◆ **TASK INSTRUCTIONS**
Copy out the first line of the listing and every line after it, exactly, until you have copied the line containing "(fun t => sendFlow".
═════ MATERIAL SHOWN ═════
theorem receiveMessage_of_good (h : receivedCorrectly m = true) : receiveMessage g l m s =
    let c : Fin 4 := fin 4 (pfield m.som 55 54)
    let v := receiptCounted g l s
    let q : BitVec 12 := BitVec.ofNat 12 (pfield m.som 35 24)
    if c = 0 ∧ 32 ≤ v.ao.heldMessages.length then v
    else if 2048 ≤ (q - (getLink v g c).expected).toNat ∨ (getLink v g c).ahead.any (fun a => a.1 == q) then sendFlow g c false v
    else sendFlow g c false (takeMessages g c 2048 (modLink g c (fun k =>
      { k with ahead := k.ahead ++ [(q, m)], aheadAt := if k.ahead.isEmpty then now s else k.aheadAt }) v)) := by
  simp only [receiveMessage, h, Bool.not_true, Bool.false_eq_true, if_false]
  rfl

end

/-! ## Missing and unacknowledged messages (13 R498, R499) -/

theorem exec_missingLseqTimeout_of_ahead {c : Fin 4} (h : (getLink s g c).ahead.isEmpty = false) :
    exec (.missingLseqTimeout g c) s = .next (atDue ((getLink s g c).aheadAt + usTicks 2)
      (fun t => sendFlow g c true (modLink g c (fun k => { k with aheadAt := now t }) t)) s) :=
  congrArg Host.Outcome.next (if_neg (ne_true_of_eq_false h))

theorem exec_missingLseqTimeout_of_none {c : Fin 4} (h : (getLink s g c).ahead.isEmpty = true) :
    exec (.missingLseqTimeout g c) s = .next s :=
  congrArg Host.Outcome.next (if_pos h)

theorem early_missingLseqTimeout (c : Fin 4) : Early ((getLink s g c).aheadAt + usTicks 2) (.missingLseqTimeout g c) s :=
  early_of_atDue_or_stays ((Bool.eq_false_or_eq_true _).symm.imp exec_missingLseqTimeout_of_ahead exec_missingLseqTimeout_of_none)

theorem exec_replayTimeout_of_cons {c : Fin 4} {x : Sent} {xs : List Sent} (h : (getLink s g c).replay = x :: xs) :
    exec (.replayTimeout g c) s = .next (atDue (xs.foldl (fun a y => min a y.sentAt) x.sentAt + replayTicks g s)
      (fun t => settleErrors g t (resend g c (fun _ => true) t)) s) := by
  change execReplayTimeout g c s = _
  simp only [execReplayTimeout, h]

end

/-- Settles O53: blocks one by one, then messages, FLOW blocks and the two timeouts of a class. -/
theorem messageEventsComplete : Obligations.MessageEventsComplete := by
  intro l g s
  refine ⟨rfl, fun hg hup => ?_, fun m => ⟨receiveMessage_of_bad, fun hgood hroom hnew hunseen => ?_,
      fun hgood hroom hold => ?_, fun hgood hzero hfull => ?_⟩,
    fun c hahead hdue => exec_of_atDue (exec_missingLseqTimeout_of_ahead hahead) hdue,
    fun c x xs h hdue => exec_of_atDue (exec_replayTimeout_of_cons h) hdue,
    early_missingLseqTimeout, fun c x xs h => early_of_atDue (exec_replayTimeout_of_cons h)⟩
  · exact ⟨exec_messageReceive_cons hg hup, receiveBlock_som,
      fun v w ok i rest h => receiveBlock_data_of_open h v w ok, fun e i rest h => receiveBlock_eom_of_open h e,
      fun h v w ok e => ⟨receiveBlock_data_of_stray h v w ok, receiveBlock_eom_of_stray h e⟩,
      fun pl => exec_flow_of_bad hg hup, fun pl => exec_flow_of_good hg hup⟩
  · have hfree : ¬ (fin 4 (pfield m.som 55 54) = 0 ∧ 32 ≤ (receiptCounted g l s).ao.heldMessages.length) :=
      fun ⟨hzero, hfull⟩ => hroom.elim (fun h => h hzero) (Nat.not_lt.mpr hfull)
    refine (receiveMessage_of_good hgood).trans ((if_neg hfree).trans (if_neg ?_))
    exact fun h => h.elim (Nat.not_le.mpr hnew) (ne_true_of_eq_false hunseen)
  · have hfree : ¬ (fin 4 (pfield m.som 55 54) = 0 ∧ 32 ≤ (receiptCounted g l s).ao.heldMessages.length) :=
      fun ⟨hzero, hfull⟩ => hroom.elim (fun h => h hzero) (Nat.not_lt.mpr hfull)
    exact (receiveMessage_of_good hgood).trans ((if_neg hfree).trans (if_pos hold))
  · exact (receiveMessage_of_good hgood).trans (if_pos ⟨hzero, hfull⟩)

end Sys2Proof.Machine
end

section
/-! CLAIMS. Stream entries, packets, segments and their losses, and the delivery to a queue (12). -/

namespace Sys2Proof.Machine
open Sys2Proof

/-! ## Stalled packets and segments (12 R450, R455, R461, R463) -/

section
variable {h : HubId} {fn : BitVec 4} {k : BitVec 2} {s : State}

theorem exec_packetStallTimeout_of_one {g : Segment}
    (hone : s.st.segments.filter (fun g => g.of h fn k && !g.open_.isEmpty) = [g]) :
    exec (.packetStallTimeout h fn k) s = .next (
      if h = s.ring.hubId then modStream (streamIndex fn k.toNat)
        (fun x => { x with stallCloses := satInc x.stallCloses }) (closePacket g (reach g.stallsAt s))
      else closePacket g (reach g.stallsAt s)) := by
  change execPacketStallTimeout h fn k s = _
  simp only [execPacketStallTimeout, hone, List.foldl_cons, List.foldl_nil]

section
variable {x : SegmentSetup}

theorem exec_segmentSetup_refused {st : Status} (hx : x.action = .setup)
    (hrefused : segmentRefusal x.word0 (localChannels x.ranges s) s = some st) :
    exec (.segmentSetup h x) s = .next (sendSegmentReply h x.fn x.stream st.code s) := by
  change execSegmentSetup h x s = _
  simp only [execSegmentSetup, hx, hrefused]

theorem exec_segmentSetup_placed (hx : x.action = .setup) (hroom : segmentRefusal x.word0 (localChannels x.ranges s) s = none) :
    exec (.segmentSetup h x) s =
      .next (sendSegmentReply h x.fn x.stream (b01 (placeSegment h x s).2 * 256) (placeSegment h x s).1) := by
  change execSegmentSetup h x s = _
  simp only [execSegmentSetup, hx, hroom]

theorem exec_segmentSetup_withdraw (hx : x.action = .withdraw) : exec (.segmentSetup h x) s =
    .next (sendSegmentReply h x.fn x.stream 0 (withdrawSegment h x.fn x.stream x.cfgSeq x.f s)) := by
  change execSegmentSetup h x s = _
  simp only [execSegmentSetup, hx]

theorem exec_segmentSetup_flush (hx : x.action = .flush) : exec (.segmentSetup h x) s =
    .next (sendSegmentReply h x.fn x.stream 0
      ((s.st.segments.filter (fun g => g.of h x.fn x.stream)).foldl (fun t g => flushSegment g t) s)) := by
  change execSegmentSetup h x s = _
  simp only [execSegmentSetup, hx]

theorem exec_segmentSetup_contract (hx : x.action = .contract) : exec (.segmentSetup h x) s =
    .next { s with st := { s.st with segments := s.st.segments.map (fun g =>
      if g.of h x.fn x.stream then { g with newContract := some (x.share, x.weight, x.cls) } else g) } } := by
  change execSegmentSetup h x s = _
  simp only [execSegmentSetup, hx]

end

/-! ## Replies and losses (12 R454, R464) -/

section
variable (hawaited : (getStream s (streamIndex fn k.toNat)).awaits.contains h = true)
include hawaited

/-- An awaited reply is taken by its status byte. -/
theorem exec_segmentReply_of_awaited (st : Nat) : exec (.segmentReply h fn k st) s = .next (
    if st % 256 = 0 then settleStream (streamIndex fn k.toNat) (modStream (streamIndex fn k.toNat) (fun x => { x with
      awaits := x.awaits.filter (fun y => y != h), lateSegments := satAdd x.lateSegments (st / 256 % 2)
      origins := x.origins.map (fun o => if o.hub == h && !o.ending then { o with accepted := true } else o) }) s)
    else settle (.streamSetup fn k.toNat) (Status.ofCode (st % 256)) [wd h.toNat] (now s)
      (cancelSetup (streamIndex fn k.toNat) (some h) (raiseEvent .critical 0x0C03 fn h.toNat [wd h.toNat, wd (st % 256)] s))) := by
  change execSegmentReply h fn k st s = _
  simp only [execSegmentReply, hawaited, Bool.not_true, Bool.false_eq_true, if_false]

theorem exec_segmentReply_of_accepted {late : Nat} (hlate : late < 2) : exec (.segmentReply h fn k (late * 256)) s =
    .next (settleStream (streamIndex fn k.toNat) (modStream (streamIndex fn k.toNat) (fun x => { x with
      awaits := x.awaits.filter (fun y => y != h), lateSegments := satAdd x.lateSegments late
      origins := x.origins.map (fun o => if o.hub == h && !o.ending then { o with accepted := true } else o) }) s)) := by
  have hok : late * 256 % 256 = 0 := Nat.mul_mod_left late 256
  have hflag : late * 256 / 256 % 2 = late := by omega
  rw [exec_segmentReply_of_awaited hawaited, if_pos hok, hflag]

end

end

/-! ## Delivery (12 R464, 14 R545) -/

section
variable {s : State}

theorem getStream_modStream_same {i : Nat} (hi : i < 36) (f : Stream → Stream) (s : State) :
    getStream (modStream i f s) i = f (getStream s i) :=
  vgetD_vsetD_same (hi := hi) ..

theorem getStream_setQueue (s : State) (f : Fn) (q : Nat) (x : Queue) (i : Nat) :
    getStream (setQueue s f q x) i = getStream s i := by
  rw [getStream, setQueue_st, getStream]

/-- What a stream's record notes of a packet `w` that its queue has taken. -/
def noteDelivered (w : List Word) (last : Nat) (rest : List (List Word × Nat)) (t : Stream) : Stream :=
  { t with delivery := rest, packets := satInc t.packets
           weirMarks := if ptypeOf w == 4 then satInc t.weirMarks else t.weirMarks
           rowsDropped := if ptypeOf w == 4 then satAdd t.rowsDropped (wordAt w 11).toNat else t.rowsDropped
           lastSeq := if nrowOf w = 0 then t.lastSeq else last
           origins := (t.origins.map (fun o => if o.matches w && nrowOf w != 0 then { o with lastSeq := last } else o)).filter
             (fun o => !(o.ending && o.matches w && ptypeOf w == 7 && (wordAt w 8).field 31 24 == 2)) }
═════
◆ **WRITTEN SOLUTION**
theorem receiveMessage_of_good (h : receivedCorrectly m = true) : receiveMessage g l m s =
    let c : Fin 4 := fin 4 (pfield m.som 55 54)
    let v := receiptCounted g l s
    let q : BitVec 12 := BitVec.ofNat 12 (pfield m.som 35 24)
    if c = 0 ∧ 32 ≤ v.ao.heldMessages.length then v
    else if 2048 ≤ (q - (getLink v g c).expected).toNat ∨ (getLink v g c).ahead.any (fun a => a.1 == q) then sendFlow g c false v
    else sendFlow g c false (takeMessages g c 2048 (modLink g c (fun k =>
      { k with ahead := k.ahead ++ [(q, m)], aheadAt := if k.ahead.isEmpty then now s else k.aheadAt }) v)) := by
  simp only [receiveMessage, h, Bool.not_true, Bool.false_eq_true, if_false]
  rfl

end

/-! ## Missing and unacknowledged messages (13 R498, R499) -/

theorem exec_missingLseqTimeout_of_ahead {c : Fin 4} (h : (getLink s g c).ahead.isEmpty = false) :
    exec (.missingLseqTimeout g c) s = .next (atDue ((getLink s g c).aheadAt + usTicks 2)
      (fun t => sendFlow g c true (modLink g c (fun k => { k with aheadAt := now t }) t)) s) :=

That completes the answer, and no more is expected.